Our aim is to create the tools necessary to easily generate trains, decodes, and experiments, as well as ensure that we have all the tools required to be as efficient as possible in our progress towards a world class baseline. We want to simplify and improve existing scripts, merge scripts together that are often used in tandem, and create new scripts to reduce boiler plate activity.

Goals

  • Organize and archive the old experiments in the Exp folder
  • Go through all the scripts and make sure they are still relevant and useful; make sure each script is accurately reflected and is clearly described on the wiki page
  • Look through all the existing scripts and make note of the most commonly used scripts and look for areas of improvement, such as making them more user friendly, up to date with our needs, and merging scripts that are used one after another
  • Fix media wiki to get rid of the WILDCAT domain
  • Fix add addExp.pl by removing the WILDCATS domain and add AD as the default, as well as forcing the script to create a sub experiment when an initial root experiment is created
  • Understand "copy experiment" for decode and train improvements
  • Copy decode (copyDecode.pl will be created)
  • Copy train (copyTrain.pl will be created)
  • Make decode (makeTest.pl will be checked out and updated if need be)
  • Make train (makeTrain.pl will be checked out and updated if need be)
  • Run experiments to determine how the scripts will need to function and determine areas where manual tasks can be automated

Plan

Implementation Timeline

Feb 8th, 2017

  • Look through older scripts and determine how they are coded and how they interact with the system, etc.(all)
  • Learn linux commands, how to login to the servers, and how to interact with our scripts (all)
  • Look at last year's experiment logs in order to gain a better understanding of the previous progress made (all)

Feb 15th, 2017

  • Run some of the more prominent scripts to see where, or if, we can make any improvements (all)
  • Fix addExp.pl to default to AD and make it auto force a 001 sub experiment (Jake, Cody)
  • Work on finishing final proposal (Nick)

Feb 22nd, 2017

  • Begin creating/updating makeTrain.pl, makeTest.pl (makeDecode.pl), copyTrain.pl, and copyDecode.pl (Nick, Zack, Jake, Cody)

Mar 1st, 2017

  • makeTrain.pl and makeTest.pl will be completed, whether they need to be updated or not (Nick, Zack)
  • Begin work on copyTrain.pl and copyDecode.pl, if not already started (Jake, Cody)

Mar 8th, 2017

  • copyTrain.pl and copyDecode.pl will be completed; if more time is needed, this task will take another week (Jake, Cody)
  • Look into combining scripts to increase usability and efficiency, if the previously mentioned scripts are completed (Nick, Zack)
  • Start improving the relevant wiki pages by ensuring everything is up to date, add new information, as needed, add more detail, etc. (Nick, Zack)

Mar 22nd, 2017

  • copyTrain.pl and copyDecode.pl will be finished by this week (Jake, Cody)
  • MediaWiki will be up to date on all scripts (Nick, Zack)
  • Older experiments will be archived and in the proper folders (Nick, Zack)

Data

Team Members

Overview

Our aim is to ensure that all types of data are accurate and up-to-date. One way we hope to accomplish this is by making improvements to the transcript file. As it is now, every word in the transcript that is enclosed in brackets is removed through the genTrans.pl script. For example, because the speaker is laughing while talking, the second part of this line is lost

it's so uh okay very good i guess we've kind of covered our subject matter since [laughter-neither] 
[laughter-one's] [laughter-really] [laughter-into] [laughter-gardening] [laughter-are] [laughter-we]

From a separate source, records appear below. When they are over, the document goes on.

-- ==== Sys2Proof/Laws/PerInstr.lean ====
section
/-!
SUPPORT. A family of statements, one per instruction: decoding the word that an instruction encodes to gives it back.
-/
namespace Sys2Proof.Laws.RoundTrip

set_option Elab.async false

/-- Whatever word a well-formed instruction encodes to decodes to it, and outside B and EXT carries the ring bits given. -/
def Statement (i : Instr) : Prop :=
  ∀ (r : Ring) (c : Code), i.wf = true → encode r i = some c → decode c = some i ∧
    (∀ w, c = .core w → tagOf w ≠ 7 → opOf w ≠ 0x7F → ringOf w = r) ∧
    (∀ w, c = .core w → tagOf w = 7 ∨ opOf w = 0x7F → ringOf w = Ring.zero)

theorem of_none {i : Instr} (h : ∀ r, encode r i = none) : Statement i := by
  intro r c _ e; rw [h] at e; cases e

/-- A core word outside B and EXT. -/
theorem of_core {i : Instr} (tag : BitVec 3) (op : BitVec 7) (d a b : BitVec 6) (h : ∀ r, encode r i = some (.core (mkWord tag r op d a b)))
    (n7 : tag ≠ 7) (nx : op ≠ 0x7F) (hd : ∀ r, i.wf = true → decodeCore (mkWord tag r op d a b) = some i) : Statement i := by
  intro r c hw e
  rw [h] at e
  cases e
  refine ⟨hd r hw, ?_, ?_⟩
  · intro w e _ _; cases e; exact ringOf_mkWord ..
  · intro w e o; cases e; rw [tagOf_mkWord, opOf_mkWord] at o; exact absurd o (not_or.mpr ⟨n7, nx⟩)

/-- A word of B or EXT. -/
theorem of_bare {i : Instr} (tag : BitVec 3) (op : BitVec 7) (d a b : BitVec 6) (h : ∀ r, encode r i = some (.core (mkWord tag Ring.zero op d a b)))
    (s : tag = 7 ∨ op = 0x7F) (hd : i.wf = true → decodeCore (mkWord tag Ring.zero op d a b) = some i) : Statement i := by
  intro r c hw e
  rw [h] at e
  cases e
  refine ⟨hd hw, ?_, ?_⟩
  · intro w e p q; cases e; rw [tagOf_mkWord] at p; rw [opOf_mkWord] at q; exact absurd s (not_or.mpr ⟨p, q⟩)
  · intro w e _; cases e; exact ringOf_mkWord ..

/-- A rule word. -/
theorem of_rule {i : Instr} (w : BitVec 32) (h : ∀ r, encode r i = some (.rule w)) (hd : decodeRule w = some i) : Statement i := by
  intro r c _ e
  rw [h] at e
  cases e
  refine ⟨hd, ?_, ?_⟩ <;> (intro _ e; cases e)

Our aim is to change this script so that the [laughter] tags, and any other tags, are removed while the words themselves remain preserved. This will help to improve the Word Error Rate. Another way we hope to keep data up to date is by adding new words to the dictionary file. To achieve this, we will create a word file containing only new words, along with their predicted pronunciations as generated by the CMU Lexicon Tool. As a reference for new words, we will use the Oxford English Dictionary, to which new words are added four times per year. A hand file, which will contain self-made corrections for pronunciations, will also be maintained in the event that the pronunciations provided by the Lexicon Tool are not accurate.

Goals

  • Update the genTrans.pl script to preserve words enclosed in brackets using regular expressions
  • Routinely study the transcript file to identify new cases that are to be addressed in the script
  • Create and maintain a word file/hand file for adding new words to the dictionary
  • Create a script that will add only new words from the word file to the dictionary then sort them alphabetically
  • Improve quality of data to raise percentage of words correctly interpreted
  • Update broken 'linkTransAudio.pl' script and revise documentation regarding creation of new corpus sizes

Plan

Implementation Timeline

Feb 22nd, 2017

  • Look through transcript file to find other types of bracket markings (MJ)
  • Begin work on the revised 'genTrans.pl' script (Matt, John)
  • Begin adding new words with pronunciations to the word file (MJ, Dylan)
  • Revise corpus creation documentation/scripts (Dylan)

Mar 1st, 2017

  • Continue looking through transcript file for other types of bracket markings (MJ)
  • Figure out regular expressions to be used in revised 'genTrans.pl' script (Matt, John)
  • Continue adding new words to the word file (MJ, Dylan)
  • Begin work on script for adding words from the word file to the dictionary file (Dylan, MJ)

Mar 8th, 2017

  • Continue looking through transcript file for other types of bracket markings (MJ)
  • Test and revise a new version of the 'genTrans.pl' script (Matt, John)
  • Continue working on dictionary script (Dylan, MJ)

Mar 15th, 2017

  • Continue looking through transcript file for other types of bracket markings (MJ)
  • Finalize 'genTrans.pl' script (Matt, John)
  • Continue working on dictionary script, add sorting functionality (Dylan, MJ, Matt, John)

Mar 22nd, 2017

  • Finalize the dictionary script (Dylan, MJ, Matt, John)
  • Add the new words and pronunciations to the dictionary file (Dylan, MJ, Matt, John)
  • Test new dictionary file (Dylan, MJ, Matt, John)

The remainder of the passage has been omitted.